"You don't climb up Denali, you camp up it" - 2-Sleep Mike.

What does that mean? This mountain is not climbed quickly. We had to take our time, working up from camp to camp. Shuttling gear, food and fuel to higher camps while giving our bodies time to acclimatize. Furthermore, camping on a glacier, especially in Alaska is no easy task. Snow camping has some great advantages. There are no bugs to swat. Everywhere is a fridge, so you can bring better food. You also have to stay warm, learn to sleep on snow and get comfortable using the bathroom in windy blizzard conditions. Learning to not just survive, but thrive in the Alaskan backcountry was the most important lesson we learned. 

This is not a post on "How to climb Denali." While I was climbing, I journaled each day.
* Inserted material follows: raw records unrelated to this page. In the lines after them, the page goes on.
-- ==== Sys2Proof/Tests/Slice0.lean ====
section
/-! SUPPORT. Tests. The expected values come from spec/30_encoding.md rule R81 and spec/95_test_vectors.md (the vector is
named at each test). Then, for each statement with hypotheses, a concrete state and operands that meet them. -/

namespace Sys2Proof.Tests

open Sys2Proof.Machine

/-! ### Small states -/

/-- 95_test_vectors.md, environment E0: 10 ticks per second. -/
def params10 : Config.Params :=
  { ticksPerSecond := 10, channel := ⟨0, 0, 0, 0, 0, 0, 0⟩ }

/-- Power-on, with the parameters of E0. -/
def off : State := { State.reset with params := params10 }

/-- Connected, with the given sequence registers. -/
def on (tx : BitVec 4) (rx : Byte) : State :=
  { off with connected := true, chanHandle := some ⟨1⟩, txSeq := tx, rxLast := rx }

/-- A buffer that holds the given bytes from index 0. -/
def buf (xs : List Byte) : Memory := bufWrite [] 0 xs

/-- `s` after the host wrote the given bytes. -/
def host (xs : List Byte) (s : State) : State := { s with hostIn := buf xs }

/-- `s` at a control point, with the items to come. -/
def feed (c : Ctrl) (xs : List Input) (s : State) : State := { s with ctrl := c, inputs := xs }

/-- `s` with a partial frame in `RX_BUF`. -/
def partly (xs : List Byte) (s : State) : State := { s with rxBuf := buf xs, rxLen := xs.length }

/-- `s` with the given frame in `TX_BUF`. -/
def built (xs : List Byte) (s : State) : State := { s with txBuf := buf xs, txLen := xs.length }

/-- `s` in the given attempt. -/
def attempt (n : BitVec 8) (s : State) : State := { s with attempt := n }

/-- The outcome is a next state of which `p` holds. -/
def nextIs (p : State → Bool) : Out → Bool
  | .next s    => p s
  | .fault _   => false
  | .refused _ => false

/-- The command has ended, with the given status and value. -/
def ended (st : Status) (v : BitVec 16) (s : State) : Bool :=
  decide (s.ctrl = .idle) && decide (s.result.status = st) && decide (s.result.value = v)

/-- The answer of the clock. -/
def clock (t : Nat) : Input := .answer (.now t)

/-- The bytes of a read. -/
def bytes (ys : List Byte) : Input := .answer (.chanRead (.bytes ys))

/-! ### Decoding: R81, 95_test_vectors.md 2.7 -/

theorem test_decode_connect : decode 0x00000001 = .ok .connect := rfl
theorem test_decode_disconnect : decode 0x00000002 = .ok .disconnect := rfl
theorem test_decode_send : decode 0x00FFC803 = .ok (.send 200 255) := rfl
theorem test_decode_receive : decode 0x00010004 = .ok (.receive 0 1) := rfl
theorem test_decode_optimal_block_size : decode 0x00000005 = .ok .optimalBlockSize := rfl
theorem test_decode_checksum : decode 0x00080010 = .ok (.checksum 0 8) := rfl
theorem test_decode_build_data : decode 0x00000311 = .ok (.buildData 3 0) := rfl
theorem test_decode_build_ack : decode 0x00FF0012 = .ok (.buildAck 255) := rfl
theorem test_decode_verify : decode 0x00000813 = .ok (.verify 8) := rfl
theorem test_decode_extract : decode 0x00020814 = .ok (.extract 8 2) := rfl
theorem test_decode_read_frame : decode 0x00000415 = .ok (.readFrame 4) := rfl
theorem test_decode_set_deadline : decode 0x00000416 = .ok (.setDeadline 4) := rfl
theorem test_decode_elapsed : decode 0x00000017 = .ok .elapsed := rfl

/-- The words of 2.7's list of illegal words that have an unassigned `OP`, and its neighbours of the map. -/
theorem test_decode_unassigned :
    decode 0x00000000 = .error (.unassignedOpcode 0x00) ∧ decode 0x00000006 = .error (.unassignedOpcode 0x06) ∧
    decode 0x0000000F = .error (.unassignedOpcode 0x0F) ∧ decode 0x00000018 = .error (.unassignedOpcode 0x18) ∧
    decode 0x000000FF = .error (.unassignedOpcode 0xFF) := ⟨rfl, rfl, rfl, rfl, rfl⟩

/-- The words of 2.7's list that have a nonzero must-be-zero field. -/
theorem test_decode_nonzero_field :
    decode 0x01000001 = .error .nonzeroZ ∧ decode 0x80050303 = .error .nonzeroZ ∧
    decode 0x00000101 = .error .nonzeroA ∧ decode 0x00010002 = .error .nonzeroB ∧
    decode 0x00000105 = .error .nonzeroA ∧ decode 0x00000112 = .error .nonzeroA ∧
    decode 0x00010813 = .error .nonzeroB ∧ decode 0x00010415 = .error .nonzeroB ∧
    decode 0x00010416 = .error .nonzeroB ∧ decode 0x00000117 = .error .nonzeroA :=
  ⟨rfl, rfl, rfl, rfl, rfl, rfl, rfl, rfl, rfl, rfl⟩

/-- R80, R81: the two pseudo-instructions. -/
theorem test_pseudo_instructions :
    lineInputs (.sendDefault 3) = [.command 0x00050303] ∧
    lineInputs (.receiveDefault 200) = [.command 0x0005C804] := by decide

/-- R79: `.in 1, 2` writes `HOST_IN[0..2)`. -/
theorem test_host_directive :
    lineInputs (.hostInput [1, 2]) = [.hostWrite ⟨0, by decide⟩ 1, .hostWrite ⟨1, by decide⟩ 2] := by decide

/-- R79, R80: lines of programs P2 and P5, and what is no line: operands in another order, a value that is no byte. -/
theorem test_parse_line :
    parseLine "        SEND len=2              ; 0x00050203".toList = some (some (.sendDefault 2)) ∧
    parseLine ".in 0x41, 0x42".toList = some (some (.hostInput [0x41, 0x42])) ∧
    parseLine "EXTRACT n=8, max=200".toList = some (some (.command (.extract 8 200))) ∧
    parseLine "  ; a comment".toList = some none ∧
    parseLine "SEND attempts=1, len=2".toList = none ∧ parseLine "VERIFY n=256".toList = none := by decide

/-! ### Well-formedness: one ill-formed term for each check -/

theorem test_illformed_send : (Instr.send 256 5).wellFormed = false ∧ (Instr.send 3 256).wellFormed = false := by decide
theorem test_illformed_receive :
    (Instr.receive 256 5).wellFormed = false ∧ (Instr.receive 200 256).wellFormed = false := by decide
theorem test_illformed_checksum :
    (Instr.checksum 256 8).wellFormed = false ∧ (Instr.checksum 0 256).wellFormed = false := by decide
theorem test_illformed_build_data :
    (Instr.buildData 256 0).wellFormed = false ∧ (Instr.buildData 3 256).wellFormed = false := by decide
theorem test_illformed_build_ack : (Instr.buildAck 256).wellFormed = false := by decide
theorem test_illformed_verify : (Instr.verify 256).wellFormed = false := by decide
theorem test_illformed_extract :
    (Instr.extract 256 2).wellFormed = false ∧ (Instr.extract 8 256).wellFormed = false := by decide
theorem test_illformed_read_frame : (Instr.readFrame 256).wellFormed = false := by decide
theorem test_illformed_set_deadline : (Instr.setDeadline 256).wellFormed = false := by decide
theorem test_wellformed_bounds : (Instr.send 255 255).wellFormed = true ∧ (Instr.receive 0 0).wellFormed = true := by decide

/-! ### Codec: 95_test_vectors.md 2.1 -/

theorem test_checksum_above_256 :
    nextIs (ended .ok 5) (exec (.checksum 0 6) (host [250] off)) = true := by decide
theorem test_checksum_reads_no_byte : nextIs (ended .ok 12) (exec (.checksum 7 5) off) = true := by decide
theorem test_build_data_frame :
    nextIs (fun s => ended .ok 7 s && decide (s.txLen = 7) &&
      decide (bufRead s.txBuf 0 7 = some [212, 7, 3, 212, 204, 175, 204]))
      (exec (.buildData 2 3) (host [0xD4, 0xCC] off)) = true := by decide
theorem test_build_data_unwritten :
    exec (.buildData 4 0) (host [1, 2, 3] off) = .refused .unwrittenHostInput := rfl
/-- Program P5: bytes beyond the acknowledgment keep what they held. -/
theorem test_build_ack_frame :
    nextIs (fun s => ended .ok 5 s && decide (bufRead s.txBuf 0 8 = some [212, 5, 255, 9, 204, 3, 14, 204]))
      (exec (.buildAck 255) (built [212, 8, 0, 1, 2, 3, 14, 204] off)) = true := by decide
theorem test_verify_good :
    nextIs (ended .good 0) (exec (.verify 8) (host [212, 8, 0, 1, 2, 3, 14, 204] off)) = true := by decide
/-- The source's own frame (1.6): its declared length is 6 and its size 8. -/
theorem test_verify_bad :
    nextIs (ended .bad 0) (exec (.verify 8) (host [212, 6, 0, 1, 2, 3, 12, 204] off)) = true := by decide
theorem test_extract_truncates :
    nextIs (fun s => ended .ok 2 s && decide (s.outLen = 2) && decide (bufRead s.hostOut 0 2 = some [1, 2]))
      (exec (.extract 8 2) (host [212, 8, 0, 1, 2, 3, 14, 204] off)) = true := by decide
theorem test_extract_bad :
    nextIs (fun s => ended .bad 0 s && decide (s.hostOut = []))
      (exec (.extract 8 200) (host [212, 8, 0, 1, 2, 3, 12, 204] off)) = true := by decide

/-! ### Framer: 95_test_vectors.md 2.2 -/

/-- FR1: the last read. -/
theorem test_read_frame_got :
    nextIs (fun s => ended .frGot 5 s && decide (bufRead s.rxBuf 0 5 = some [212, 5, 3, 8, 204]))
      (step (feed (.framerR .readFrame 40 (.body 5)) [bytes [3, 8, 204]] (partly [212, 5] (on 0 0xFF)))) = true := by
  decide
/-- FR13: an empty answer where the length byte is due; the framer polls again, with nothing placed. -/
theorem test_read_frame_length_wait :
    nextIs (fun s => decide (s.ctrl = .framerT .readFrame 40 .length) && decide (s.rxLen = 1) &&
      decide (s.rxBuf = buf [212]))
      (step (feed (.framerR .readFrame 40 .length) [bytes []] (partly [212] (on 0 0xFF)))) = true := by decide
/-- FR14: an error answer where the length byte is due. -/
theorem test_read_frame_error :
    nextIs (fun s => ended .frChannelError 0 s && decide (s.result.code = -7))
      (step (feed (.framerR .readFrame 40 .length) [.answer (.chanRead (.error (-7)))] (partly [212] (on 0 0xFF))))
      = true := by decide

/-! ### Timeout controller: 95_test_vectors.md 2.3 -/

/-- TM7. -/
theorem test_set_deadline :
    nextIs (fun s => ended .ok 0 s && decide (s.deadline = 2553)) (step (feed (.tSet 255) [clock 3] off)) = true := by
  decide
/-- TM2, TM3: the comparison is inclusive. -/
theorem test_elapsed_inclusive :
    nextIs (ended .ok 0) (step (feed .tElapsed [clock 4499] { off with deadline := 4500 })) = true ∧
    nextIs (ended .ok 1) (step (feed .tElapsed [clock 4500] { off with deadline := 4500 })) = true := by decide

/-! ### Sender: 95_test_vectors.md 2.4 -/

/-- SN2: `TX_SEQ` wraps from 15 to 0 at the last read. -/
theorem test_send_wraps_sequence :
    nextIs (fun s => ended .ok 0 s && decide (s.txSeq = 0) && decide (s.counters.acksRx = 1))
      (step (feed (.framerR (.send 1 5) 40 (.body 5)) [bytes [15, 20, 204]]
        (attempt 1 (partly [212, 5] (on 15 0xFF))))) = true := by decide
/-- SN12: the echo 255 is a negative acknowledgment, and the frame is offered again. -/
theorem test_send_negative_acknowledgment :
    nextIs (fun s => decide (s.ctrl = .sWrite 1 5) && decide (s.attempt = 3) && decide (s.counters.acksRx = 1) &&
        decide (bufRead s.txBuf 0 6 = some [212, 6, 0, 9, 15, 204]))
      (step (feed (.framerR (.send 1 5) 40 (.body 5)) [bytes [255, 9, 204]]
        (attempt 2 (partly [212, 5] (host [9] (on 0 0xFF)))))) = true := by decide

/-! ### Receiver: 95_test_vectors.md 2.5 -/

/-- RX8: sequence 16 is not sequence 0; the acknowledgment echoes −1 as 255. -/
theorem test_receive_out_of_sequence :
    nextIs (fun s => decide (s.ctrl = .rAck 200 5 0 .outOfSequence 16 [1]) && decide (s.rxLast = 0xFF) &&
        decide (bufRead s.txBuf 0 5 = some [212, 5, 255, 9, 204]))
      (step (feed (.framerR (.receive 200 5 0) 60 (.body 6)) [bytes [16, 1, 23, 204]]
        (attempt 1 (partly [212, 6] (on 0 0xFF))))) = true := by decide
/-- RX9: `RX_LAST` was updated before the failed acknowledgment, and stays. -/
theorem test_receive_failed_acknowledgment :
    nextIs (fun s => ended .transportFailure 0 s && decide (s.result.code = 2) && decide (s.rxLast = 0) &&
        decide (s.counters.acksSent = 0) && decide (s.outLen = 0))
      (step (feed (.rAck 200 5 0 .newBlock 0 [1]) [.answer (.chanWrite 2)] (built [212, 5, 0, 5, 204] (on 0 0)))) = true := by decide

/-! ### Lifecycle: 95_test_vectors.md 2.6 -/

/-- LC7: a new session resets the sequence numbers, and keeps the buffers and `DEADLINE`. -/
theorem test_connect_resets_the_session :
    nextIs (fun s => ended .ok 0 s && s.connected && decide (s.txSeq = 0) && decide (s.rxLast = 0xFF) &&
        decide (s.chanHandle = some ⟨2⟩) && decide (s.deadline = 40) && decide (s.txLen = 8))
      (step (feed .lOpen [.answer (.chanOpen (.ok ⟨2⟩))]
        { off with txSeq := 1, rxLast := 3, deadline := 40, txLen := 8 })) = true := by decide
theorem test_connect_while_connected : exec .connect (on 0 0xFF) = .refused .connectWhileConnected := rfl
/-- LC5: a failed close ends the session, with no report. -/
theorem test_disconnect_failed_close :
    nextIs (fun s => ended .channelCode 0 s && decide (s.connected = false) && decide (s.chanHandle = none) &&
        decide (s.result.code = -9) && decide (s.result.report = Counters.zero))
      (step (feed .lClose [.answer (.chanClose (.err (-9)))] { on 1 0xFF with counters := ⟨1, 0, 0, 0, 1, 0⟩ }))
      = true := by decide
theorem test_optimal_block_size : nextIs (ended .ok 70) (exec .optimalBlockSize off) = true := by decide

/-! ### The numbers the interface uses -/

/-- R75. -/
theorem test_status_codes :
    [Status.ok, .usageError, .transportFailure, .giveUp, .channelCode, .illegalCommand, .good, .bad, .frTimeout,
      .frOverflow, .frGot, .frChannelError].map Status.code =
    [0x00, 0x01, 0x02, 0x03, 0x04, 0x05, 0x10, 0x11, 0x20, 0x21, 0x22, 0x23] := by decide

/-- R10, R132: the expected sequence number after −1, 0 and 15. -/
theorem test_expected_sequence : expectedSeq 0xFF = 0 ∧ expectedSeq 0 = 1 ∧ expectedSeq 15 = 0 := by decide

/-- The memory laws keep the canonical form, whichever order the host writes in. -/
theorem test_memory_canonical : Memory.wf (Memory.write (Memory.write [] 3 7) 1 9) ∧
    Memory.write (Memory.write [] 3 7) 1 9 = [(1, 9), (3, 7)] := by decide

/-- The word the host asks about is the next thing taken in, and it is decoded as its row. -/
theorem test_fetch_word : decodeTableWord 32 0x00020814 = some (.extract 8 2) ∧
    decodeTableWord 32 0x01000001 = none ∧ step (State.reset.withFetchWord 32 0x00000005) =
      exec .optimalBlockSize State.reset := ⟨rfl, rfl, rfl⟩


/-! ### Witnesses: for each statement with hypotheses, a state and operands that meet them -/

theorem witness_EncodedCommandsDecodeBack : (Instr.send 255 0).wellFormed = true := by decide

theorem witness_CommandTextsParseBack : (Instr.extract 0 255).wellFormed = true := by decide

theorem witness_LegalWordsEncodeBack : decode 0x00FFC803 = .ok (.send 200 255) := rfl

/-- An idle block to which the host issues the word `w`. -/
def issued (w : Word) (s : State) : State := feed .idle [.command w] s

theorem witness_IllegalCommandOnlyWritesResult :
    let s := issued 0x00000101 (on 0 0xFF)
    s.refused = false ∧ s.ctrl = .idle ∧ s.inputs = [.command 0x00000101] ∧
    decode 0x00000101 = .error .nonzeroA := ⟨rfl, rfl, rfl, rfl⟩

theorem witness_StepRunsTheDecodedCommand :
    let s := issued 0x00050303 (on 0 0xFF)
    s.refused = false ∧ s.ctrl = .idle ∧ s.inputs = [.command 0x00050303] ∧
    decode 0x00050303 = .ok (.send 3 5) := ⟨rfl, rfl, rfl, rfl⟩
I wrote about the experience, what we did each day, what we ate each day and how it felt to be isolated and focused solely on one goal. Many hours were spent in our tents, waiting for the weather to clear or resting from a big move. I also took a lot of photos. A lot. 

Our group had 6 climbers and 3 guides. We chose Alaska Mountaineering School as our guide service and I have to say I was super impressed. "2-Sleep Mike" Mike Gardner was our lead guide, along with Clark Henarie and Peggy Fluvin. All three of them are legit bad-asses. The other folks on my trip included Dave "Rhude Dog" Rhude (my tentmate,) Canada Mike, Brad "Doctor Strange" Cobb, Brian "California" Giangardella, and Sam Sidiqi. 

Here's the tale of us climbing "The Great One."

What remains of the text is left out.